» **Activity**: Beginning with the first entry, set down each one exactly as shown.

» **Record excerpts**:

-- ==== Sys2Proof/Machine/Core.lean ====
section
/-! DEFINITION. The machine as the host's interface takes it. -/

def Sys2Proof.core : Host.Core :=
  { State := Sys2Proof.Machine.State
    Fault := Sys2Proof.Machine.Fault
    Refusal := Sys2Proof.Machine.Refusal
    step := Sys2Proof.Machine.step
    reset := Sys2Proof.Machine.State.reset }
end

» **Solution to this task**:
-- ==== Sys2Proof/Machine/Core.lean ====
section
/-! DEFINITION. The machine as the host's interface takes it. -/

def Sys2Proof.core : Host.Core :=
  { State := Sys2Proof.Machine.State
    Fault := Sys2Proof.Machine.Fault
    Refusal := Sys2Proof.Machine.Refusal
    step := Sys2Proof.Machine.step
    reset := Sys2Proof.Machine.State.reset }
end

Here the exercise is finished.